This week when I went out to kayak, I found I was facing a good wind running right up Loch Melfort. The water was choppy, but the waves weren’t big yet here in Fearnach Bay, and I was committed. So out I went, paddling into the wind.

I tried tucking my chin to help the brow of my hat keep from flipping up, but I was only partially successful. I dug deep and pushed hard, and my kayak shot across the water. I felt strong and alive, and every so often my bow would crash through a series of low waves. I was a pirate-viking-explorer and grinning ear to ear. For a while at least.

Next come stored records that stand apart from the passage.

-- ==== Sys2Proof/Machine/State.lean ====
section
/-! DEFINITION. Machine/State.lean: the whole state of the package, as plain data, and the state after reset. Each structure names the rules that give it. -/

namespace Sys2Proof.Machine

/-! ## Fibres and waves (R14, R189 to R204) -/

/-- Where a wave sits: slots 0 to 7, 8 the landing slot (R192, R193). -/
structure Loc where
  die     : Nat
  core    : Nat
  quarter : Nat
  slot    : Nat
deriving DecidableEq, Repr

/-- The slices of a vector register, lane 0 first (R2). -/
abbrev Row := List W32

/-- A row of zeros: what a register without an entry holds (R189, R198). -/
def zeroRow : Row := List.replicate 64 0

/-- One fibre (R189). -/
structure Fibre where
  lane    : Nat
  pc      : W64
  preds   : BitVec 16
  winbase : Nat
  stack   : List Nat
  claim   : W32
  region  : W64
  age     : Nat
deriving DecidableEq, Repr

/-- A fibre's part of the region checkpoint (R231). -/
structure CpFibre where
  lane    : Nat
  preds   : BitVec 16
  winbase : Nat
  stack   : List Nat
deriving DecidableEq, Repr

/-- The region checkpoint (R231). Entries numbered below upto were issued before the region began; presented counts the
presentations of each PC until then (R243). -/
structure Checkpoint where
  sregs   : Sparse W64
  fibres  : List CpFibre
  winsize : Nat
  matrix  : Bool
  fflags  : W64
  upto    : Nat
  presented : Sparse Nat
deriving DecidableEq, Repr

/-- A spilled register's record (R200, R201): its payload before padding. -/
structure SpillRec where
  log     : Nat
  etag    : BitVec 4
  fmt     : Nat
  payload : List Byte
deriving DecidableEq, Repr

/-- A pending-write mark of the scoreboard (R58, R59), with the issue-list entry that will clear it.
Mark .grid is the mark on v64 to v127 of a window base. -/
inductive MarkOn where
  | vec (log : Nat)
  | scalar (s : Nat)
  | pred (p : Nat)
  | claim
  | grid (base : Nat)
deriving DecidableEq, Repr

structure Mark where
  on    : MarkOn
  entry : Nat
deriving DecidableEq, Repr

/-- One byte of global memory as its translation gives it: physical address, key slot, home die, the package that holds
it where that is another (R276, R278, R285), and bits 63:16 of its virtual address. -/
structure ByteAt where
  pa    : Nat
  kslot : Nat
  home  : Nat
  peer  : Option Nat
  vpage : Nat
deriving DecidableEq, Repr

/-- What becomes of a lane's access. -/
inductive AccState where
  | unsent      -- it found no miss-status entry yet (R62)
  | waiting     -- not yet read, accepted or performed
  | returned    -- its data is here and not yet written
  | done        -- done by R127, R130 or R133
  | retry       -- cancelled with XLATE_RETRY or REMOTE_HELD (R238)
  | watched     -- stopped by a watch range (R239)
deriving DecidableEq, Repr

/-- One lane's access of an entry (R125 to R133): nbytes bytes from ea, at the places of its translation, or in the
group's scratchpad from offset ea. On a typed page a floating load reads the element or block that holds ea; scale is
the exponent byte and efmt the page format then. data, cmp: what a store or an atomic brings; got: what has been read. -/
structure Acc where
  lane    : Nat
  ea      : W64
  nbytes  : Nat
  scratch : Bool
  at_     : List ByteAt
  scale   : Option ByteAt
  efmt    : Nat
  data    : Nat
  cmp     : Nat
  got     : List Byte
  st      : AccState
deriving DecidableEq, Repr

/-- A lane's answer to a CLAIM (R177, R178); bad: the registers of it, by place, whose words an error has poisoned (R322). -/
structure ClaimAns where
  lane : Nat
  st   : BitVec 5
  bcnt : Nat
  src  : Nat
  regs : List (W32 × BitVec 4)
  bad  : List Nat
deriving DecidableEq, Repr

/-- What an entry of the issue list is to the ordering machine (R219, R222). -/
inductive EKind where
  | load | store | atomic | event | claim
deriving DecidableEq, Repr

/-- Which object a handle names: core objects by group and scratchpad offset, the others by scope, home and index. -/
inductive ObjRef where
  | core (launch group : Nat) (off : Nat)
  | net (scope : Scope) (home index : Nat)
deriving DecidableEq, Repr

/-- An operation of a wave from issue until each of its steps is taken (R219). A release that has met its condition
carries what its wave had observed. -/
structure Entry where
  id       : Nat
  pc       : W64
  base     : Nat
  set_     : W64
  active   : W64
  instr    : Instr
  kind     : EKind
  acquire  : Bool
  release  : Option Scope
  carried  : Option (List Nat)
  accs     : List Acc
  answers  : List ClaimAns
  obj      : Option ObjRef
deriving DecidableEq, Repr

/-- Why an issuing set is not ready (R55, R62, R135, R146, R180, R186). -/
inductive StallKind where
  | quiet       -- a precise fault waits for the wave's earlier accesses (R238)
  | drain
  | finish
  | grid
  | land
  | settle (sc : Scope)
  | wait (o : ObjRef) (token e : Nat) (blocked : Bool)
  | grow (n order : Nat)
  | migrate (die slice order : Nat)
  | retry (entry count order : Nat)
  | posted (entry : Nat)
  | own (o : ObjRef)
  | engine (ready : Bool) -- engine places were not there, or have come free since (R153)
  | armed (from_ count : Nat) -- lemmel's armed discard holds the lanes from this one up; so many active ones went before (R243)
deriving DecidableEq, Repr

/-- A stalled issuing set, with its instruction and the registers as they were at its issue: sources are read there
(R58). It waits for entries numbered below upto alone: those of later issues come after it. -/
structure Stall where
  kind  : StallKind
  pc    : W64
  base  : Nat
  lanes : W64
  instr : Instr
  upto  : Nat
  sregs : Sparse W64
  vregs : Sparse Row
deriving DecidableEq, Repr

/-- A pending imprecise fault (R238). issue numbers its cause: an entry of the issue list or a grid operation even, an
engine request odd. -/
structure PendFault where
  fault  : FaultName
  issue  : Nat
  pc     : W64
  active : W64
  lane   : Nat
  addr   : W64
deriving DecidableEq, Repr

/-- A parked wave (R241): the fault, the set that stands, and how many bytes a step or a TRAP's continuation skips. -/
structure Park where
  fault : FaultName
  pc    : W64
  base  : Nat
  lanes : W64
  skip  : Nat
  after : Bool
  imprecise : Bool
deriving DecidableEq, Repr

/-- A resident wave (R14, R189). presented counts the issues that have presented each PC (R243); dead lists the registers
that the run let go of while a write of them was on its way, by entry (R198); since is when it became resident (R187). -/
structure Wave where
  uid        : Nat
  launch     : Nat
  group      : Nat
  index      : Nat
  loc        : Loc
  fibres     : List Fibre
  sregs      : Sparse W64
  vregs      : Sparse Row
  etags      : Sparse (BitVec 4)
  winsize    : Nat
  runBase    : Nat
  low        : List SpillRec
  high       : List SpillRec
  matrix     : Bool
  fflags     : W64
  checkpoint : Checkpoint
  streak     : Nat
  lastPair   : Option (W64 × Nat)
  waited     : Nat
  yielded    : Bool
  marks      : List Mark
  entries    : List Entry
  nextEntry  : Nat
  dead       : List (Nat × Nat)
  presented  : Sparse Nat
  since      : Nat
  stalls     : List Stall
  pend       : List PendFault
  lost       : List (FaultName × Nat)
  parked     : Option Park
  vpoison    : List (Nat × Nat)
  spoison    : List Nat
  ppoison    : List Nat
  observed   : List Nat
  returned   : List Nat
  floors     : Sparse Nat
  started    : Bool
  transit    : Option Loc
deriving DecidableEq, Repr

/-! ## Groups, scratchpads, quarters (R191, R205 to R208, R54, R60) -/

/-- A resident group. Its scratchpad's unlisted bytes are zero (R207). -/
structure Group where
  launch  : Nat
  index   : Nat
  die     : Nat
  core    : Nat
  waves   : Nat
  scratch : Sparse Byte
  spoison : Sparse Bool
  carried : Sparse (List Nat)
  past    : Sparse (List (List Nat))
  wids    : Sparse Nat
  quadset : Option Nat
  order   : Nat
  stopping : Bool
deriving DecidableEq, Repr

/-- A grid operation (R59, R168): its staged operands, with the offsets of racing scratchpad bytes; the rows that were
poisoned and the first poisoned offset. -/
structure GridOp where
  wave   : Nat
  entry  : Nat
  pc     : W64
  active : W64
  instr  : Instr
  base   : Nat
  rowsA  : List (List Nat)
  rowsB  : List (List Nat)
  expA   : List Nat
  expB   : List Nat
  offsA  : List Nat
  offsB  : List Nat
  poisoned : List Bool × List Bool
  paddr  : Nat
  params : List Nat
deriving DecidableEq, Repr

structure Quarter where
  matrix   : Bool
  lastSlot : Nat
  grid     : List GridOp
deriving DecidableEq, Repr

/-! ## Memory (R275 to R282, R322) -/

/-- A cached translation (R276, R279): at_ names the core, die or hub agent that caches it. -/
structure TlbEntry where
  space : Nat
  vpage : Nat
  big   : Bool
  leaf  : W128
  at_   : Nat
deriving DecidableEq, Repr

/-- Physical memory, its keys, marks and translation tables. Every map is canonical. absent lists mapped pages that are
not resident (R280), dead the leaves of a peer that went down (R285), seals the leaves as they were before they were
sealed (R301), expDown the CXL ports that do not answer (R284); sram marks the 4-byte words that an error in a home's L2 has poisoned
(R322). -/
structure MemSys where
  bytes     : Sparse Byte
  owner     : Sparse Nat
  poison    : Sparse Bool
  sram      : Sparse Bool
  tags      : Sparse Bool
  writer    : Sparse Nat
  tables    : Sparse W128
  roots     : Sparse Nat
  nextTable : Nat
  tlb       : List TlbEntry
  absent    : List MapReq
  dead      : List MapReq
  seals     : List MapReq
  frames    : Sparse Nat
  expDown   : List Nat
deriving DecidableEq, Repr

/-! ## The ordering machine (R219) -/

/-- Where an access comes from, for the fault log (R325, R326): it is known when its wave is no more. -/
structure Source where
  launch : Nat
  group  : Nat
  wave   : Nat
  loc    : Loc
deriving DecidableEq, Repr

/-- An accepted store not yet performed at home (R219), in the overlay of its core. whole: the places of its lane's bytes in
this package, of which cells are all or one (R126, R324). -/
structure OvEntry where
  id       : Nat
  wave     : Nat
  launch   : Nat
  entry    : Nat
  lane     : Nat
  die      : Nat
  core     : Nat
  pc       : W64
  active   : W64
  va       : W64
  cells    : List (ByteAt × Byte)
  whole    : List Nat
  revealed : List Nat
  sent     : Bool
  source   : Source
deriving DecidableEq, Repr

/-- A copied byte: its value, the write that made it, the key under which it was written, whether it is poisoned. -/
structure CopyByte where
  val    : Byte
  writer : Nat
  owner  : Nat
  poison : Bool
deriving DecidableEq, Repr

/-- A copy of a physical line of 128 bytes, taken when so many writes had been performed (R224). -/
structure Copy where
  place : CopyAt
  line  : Nat
  taken : Nat
  data  : List CopyByte
deriving DecidableEq, Repr

/-- A barrier event on its way (R142, R211, R226). -/
inductive BarOp where
  | binit (arrivals bytes : Nat)
  | arrive (carried : List Nat)
  | expect (n : Nat)
  | landing (n : Nat) (writes : List Nat)
deriving DecidableEq, Repr

/-- Who posts a barrier event and learns that it has been counted: a wave's entry, or a landed piece of an engine request (R226). -/
inductive Poster where
  | wave (uid entry : Nat)
  | piece (req piece : Nat)
deriving DecidableEq, Repr

/-- A message of a channel (R219); an invalidation names the launch whose write sends it. -/
inductive Msg where
  | store (id : Nat)
  | inval (line : Nat) (by_ : Option Nat)
  | event (o : ObjRef) (op : BarOp) (by_ : Option Poster)
  | wave (uid : Nat)
  | landing (req piece : Nat)
deriving DecidableEq, Repr

/-- A channel's messages in order, with the sequence number of the next (R219, R286). -/
structure Channel where
  src  : Nat
  dst  : Nat
  org  : Nat
  msgs : List Msg
  seq  : Nat
deriving DecidableEq, Repr

/-- A write's record: its bytes, when it was performed at home (stamps rise; 0 is not yet), and the set that a
release carries (R220, R223). -/
structure WriteRec where
  id      : Nat
  cells   : List Nat
  stamp   : Nat
  carried : Option (List Nat)
deriving DecidableEq, Repr

structure OrdSys where
  overlay : List OvEntry
  copies  : List Copy
  chans   : List Channel
  writes  : List WriteRec
  nextId  : Nat
  nextStamp : Nat
deriving DecidableEq, Repr

/-! ## Barrier objects (R140, R141) -/

/-- The fields of a barrier object (R140). -/
structure BarObj where
  expA  : Nat
  penA  : Nat
  expB  : Nat
  penB  : Int
  phase : Nat
  ovf   : Bool
  lovf  : Bool
deriving DecidableEq, Repr

/-- A network object given to a launch, or held by a queue (R211, R246). -/
structure NetObj where
  scope   : Scope
  home    : Nat
  index   : Nat
  owner   : Nat
  byQueue : Bool
  obj     : BarObj
  carried : List Nat
  past    : List (List Nat)
  poison  : Bool
deriving DecidableEq, Repr

/-! ## Engines (R149 to R163, R212) -/

/-- A byte that an engine reads or writes, translated when it does so (R151, R282): of a space, of a scratchpad, or the
exponent byte of the b-bit block at an address. -/
inductive ELoc where
  | glob (space va : Nat)
  | scr (launch group off : Nat)
  | expo (space va b : Nat)
deriving DecidableEq, Repr

/-- How a destination byte is made (R154, R156 to R160). An element is named by its first byte. -/
inductive ByteSrc where
  | copy (l : ELoc)
  | mant (b : Nat) (src : FFmt) (elems : List ELoc) (byte : Nat)
  | expo (b : Nat) (src : FFmt) (elems : List ELoc)
  | coll (op : Nat) (words : List ELoc) (byte : Nat)
deriving DecidableEq, Repr

/-- A landing piece (R212): its destination bytes and their sources; how many bytes it counts; what has been read, with
poison marks and tags; the places and the channel that it was sent on, to another die; the write that it made; posted: its event is on
its way. -/
structure Piece where
  id    : Nat
  dst   : List ELoc
  src   : List ByteSrc
  count : Nat
  data  : Option (List (Byte × Bool × Bool))
  sent  : Option (List (Option ByteAt) × ChanRef)
  wid   : Option Nat
  posted : Bool
  obj   : ObjRef
deriving DecidableEq, Repr
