-- ==== Sys2Proof/Machine/Slices.lean ====
section
/-! DEFINITION. Machine/Slices.lean: the quantum table and the slices of worlds in a partition (R303, R350), the dies in deterministic issue (R330), and what holds a partition or a die back. -/

namespace Sys2Proof.Machine

/-! ## The quantum table (R303) -/

def qEn (x : W64) : Bool := x.getLsbD 31
def qWorld (x : W64) : Nat := (x.extractLsb' 16 6).toNat
def qMicros (x : W64) : Nat := max 100 (x.extractLsb' 0 16).toNat

def Part.entry (p : Part) (i : Nat) : W64 := mapGet 0 p.quantum i

/-- The world of the slice in progress: a rewritten entry takes effect at its next slice. -/
def Part.sliceWorld (p : Part) : Option Nat := p.world

/-- Some entry of the partition's table is in use for a world (R350). -/
def Part.enabled (p : Part) (world : Nat) : Bool :=
  (List.range 64).any (fun i => qEn (p.entry i) && qWorld (p.entry i) == world)

/-- A launch of the queues of a world in a partition. -/
def State.bound (s : State) (part world launch : Nat) : Bool :=
  match s.launch? launch with
  | none => false
  | some l => l.part == part && l.world == world

/-- A launch that waits for its next group's place. -/
def Launch.wantsPlace (l : Launch) : Bool :=
  l.st == .waiting && l.leased && l.released && !l.stopped && l.next < l.block.gx * l.block.gy * l.block.gz

/-- A world has work in a partition: a resident launch, a queue with a packet waiting, or a launch ready to become resident
(log entry 91). -/
def State.hasWork (s : State) (part world : Nat) : Bool :=
  s.groups.any (fun g => s.bound part world g.launch) || s.reqs.any (fun r => s.bound part world r.launch)
    || s.saved.any (fun g => s.bound part world g.group.launch)
    || s.contexts.any (fun c => c.part == part && c.world == world && !(c.groups.isEmpty && c.reqs.isEmpty))
    || s.queues.any (fun q => q.part == part && q.world == world && !(q.packets.isEmpty && q.device.isEmpty))
    || s.launches.any (fun l => l.part == part && l.world == world && l.wantsPlace)

/-- The entry that the partition steps to: the first enabled one with work after the current one, wrapping. -/
def State.nextSlice (s : State) (p : Part) : Option Nat :=
  let start := match p.slice with
    | none => 0
    | some i => i + 1
  ((List.range 64).map (fun k => (start + k) % 64)).find? (fun i => qEn (p.entry i) && s.hasWork p.id (qWorld (p.entry i)))

/-- The slice in progress is over. -/
def State.sliceOver (s : State) (p : Part) : Bool :=
  match p.slice with
  | none => true
  | some i => p.world.isNone || p.sliceAt + 1000 * qMicros (p.entry i) ≤ s.pkg.tick

/-- The partition is about to switch worlds: nothing of the outgoing one starts (R304 step 1). -/
def State.switching (s : State) (p : Part) : Bool :=
  p.world.isSome && s.sliceOver p && (s.nextSlice p).map (fun i => qWorld (p.entry i)) != p.sliceWorld

/-- The context of the world in its slice is still to be restored. -/
def State.restoring (s : State) (p : Part) : Bool := s.contexts.any (fun c => c.part == p.id && p.sliceWorld == some c.world)

/-- A world runs in a partition: it has the slice, and its saved context is back. -/
def State.runs (s : State) (part world : Nat) : Bool :=
  match s.part? part with
  | none => false
  | some p => p.sliceWorld == some world && !s.switching p && !p.frozen && !s.restoring p

/-- The ember watch pauses while the partition runs no world, during a full save or restore, and during a die warm reset
(R215). -/
def State.watchPaused (s : State) (p : Part) : Bool :=
  p.sliceWorld.isNone || s.switching p || s.restoring p
    || (List.range s.partDies).any (fun k => (s.die (p.id + k)).held)

/-! ## Deterministic issue (R330) -/

/-- A wave of a repairable launch is resident on the die. -/
def State.deterministic (s : State) (die : Nat) : Bool :=
  s.waves.any (fun w => w.loc.die == die && w.transit.isNone && (match s.launch? w.launch with
    | none => false
    | some l => l.block.repair))

/-- A warm reset of the die is ordered; one that an arrival armed falls at the next round boundary, or now where the die runs none (R334, R340). -/
def State.resetDue (s : State) (die : Nat) : Bool := s.armedR.any (fun a => a.die == die && (a.due || (a.landed && !s.deterministic die)))

/-- An input of a deterministic die waits for the round boundary. -/
def State.admits (s : State) (die : Nat) : Bool := !(s.die die).held && !s.deterministic die

end Sys2Proof.Machine
end

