def scopeOf : Nat → Option Scope
  | 1 => some .core
  | 2 => some .quad
  | 3 => some .die
  | 4 => some .pkg
  | 5 => some .pod
  | _ => none

/-- The objects of a scope; core objects are bounded by the scratchpad. -/
def scopeSize : Scope → Nat
  | .core => 2 ^ 24
  | .quad => 64
  | .die => 256
  | .pkg => 1024
  | .pod => 256

/-- A handle whose fields obey R138. -/
def handleOf (x : W64) : Option Handle :=
  let pkg := (x.extractLsb' 54 10).toNat
  let die := (x.extractLsb' 51 3).toNat
  let idx := (x.extractLsb' 8 24).toNat
  match scopeOf (x.extractLsb' 0 3).toNat with
  | none => none
  | some sc =>
    if x.extractLsb' 32 19 != 0 || x.extractLsb' 3 5 != 0 || (pkg != 0 && sc != .pod) || (die != 0 && sc != .die)
      || scopeSize sc ≤ idx then none
    else some ⟨sc, pkg, die, idx⟩

/-- R256, R321: the physical core of a logical one, and how many are present. -/
def State.present (s : State) (die : Nat) : List Nat := (List.range 36).filter (fun c => (s.die die).harvest.getLsbD c)
def State.physCore (s : State) (die core : Nat) : Nat := (s.present die).getD core 255
def State.quadOf (s : State) (die core : Nat) : Nat := s.physCore die core / 4

/-- The object that a handle names, for a wave (R211). -/
def State.objOf (s : State) (w : Wave) (h : Handle) : ObjRef :=
  match h.scope with
  | .core => .core w.launch w.group (h.index * 16)
  | .quad => .net .quad (w.loc.die * 9 + s.quadOf w.loc.die w.loc.core) h.index
  | .die => .net .die h.die h.index
  | .pkg => .net .pkg (h.index % 8) h.index
  | .pod => .net .pod h.pkg h.index

/-- The die, or hub 1, whose network holds an object. -/
def objDie : ObjRef → Nat
  | .core _ _ _ => 0
  | .net .quad home _ => home / 9
  | .net .die home _ => home
  | .net .pkg home _ => home
  | .net _ _ _ => 9

def NetObj.isAt (n : NetObj) (sc : Scope) (home index : Nat) : Bool := n.scope == sc && n.home == home && n.index == index

def State.netObj? (s : State) (sc : Scope) (home index : Nat) : Option NetObj := s.objs.find? (fun n => n.isAt sc home index)

/-- Whether a launch has been given an object, or holds it through its queue (R245, R246). -/
def State.given (s : State) (launch : Nat) (sc : Scope) (home index : Nat) : Bool :=
  match s.netObj? sc home index, s.launch? launch with
  | some n, some l => if n.byQueue then n.owner == l.queue else n.owner == launch
  | _, _ => false

/-- R139: what a handle must satisfy for a wave. -/
def State.handle? (s : State) (w : Wave) (x : W64) : Option (Handle × ObjRef) :=
  match handleOf x, s.launch? w.launch with
  | some h, some l =>
    let o := s.objOf w h
    let ok := match h.scope with
      | .core => !l.block.roam && h.index * 16 + 16 ≤ l.block.scratch
      | .quad => !l.block.roam && l.block.quadset && (match o with
        | .net sc home i => s.given w.launch sc home i
        | .core _ _ _ => false)
      | .die | .pkg | .pod => match o with
        | .net sc home i => s.given w.launch sc home i
        | .core _ _ _ => false
    if ok then some (h, o) else none
  | _, _ => none

/-! ## Objects (R140) -/

def barBlank : BarObj := ⟨0, 0, 0, 0, 0, false, false⟩

/-- The 16 bytes of a core object, reserved bits ignored. -/
def barOfBytes (n : Nat) : BarObj where
  expA := n / 2 ^ 80 % 2 ^ 16
  penA := n / 2 ^ 64 % 2 ^ 16
  expB := n / 2 ^ 32 % 2 ^ 32
  penB := (BitVec.ofNat 32 n).toInt
  phase := n / 2 ^ 96 % 2 ^ 4
  ovf := n.testBit 102
  lovf := n.testBit 103

def barBytes (o : BarObj) : List Byte :=
  leBytes 16 ((BitVec.ofInt 32 o.penB).toNat + o.expB * 2 ^ 32 + o.penA * 2 ^ 64 + o.expA * 2 ^ 80 + o.phase * 2 ^ 96
    + (if o.ovf then 2 ^ 102 else 0) + (if o.lovf then 2 ^ 103 else 0))

def State.obj? (s : State) (o : ObjRef) : Option BarObj :=
  match o with
  | .core l g off => match s.group? l g with
    | none => none
    | some gr => some (barOfBytes (leNat (mapRun 0 gr.scratch off 16)))
  | .net sc h i => match s.netObj? sc h i with
    | none => none
    | some n => some n.obj

def State.putObj (s : State) (o : ObjRef) (b : BarObj) : State :=
  match o with
  | .core l g off => s.onGroup l g (fun gr => { gr with scratch := mapSetRun 0 gr.scratch off (barBytes b) })
  | .net sc h i => { s with objs := updBy (fun n => n.isAt sc h i) (fun n => { n with obj := b }) s.objs }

Paddling into the wind can certainly make you feel strong and very alive, but it is also hard work. And eventually everybody tires. I got to the edge of the sheltered part of Fearnach Bay, and the uninterrupted wind coming down Loch Melfort hit me. The waves grew larger, and I thought, “Maybe I shouldn’t go quite as far today as I usually go.” My muscles were already a little tired.

I did know the return trip would be easier with the wind behind me, but it wasn’t the trip back that was really concerning. It was the turning around.

My kayak is not a sea kayak. It’s a touring kayak of some sort, and it does not have a waterproof skirt. When I turn my kayak around, there is a long moment when I am broadside to everything. In this long moment, my kayak and I are at our most vulnerable as the wind and waves together push into us in the direction of our least stable axis. This is when I am most likely to capsize. As the wind blew spray into my face, I knew that I was going to have to face that turn at some point, and I knew I should make reverse course when I still had the strength to manage it.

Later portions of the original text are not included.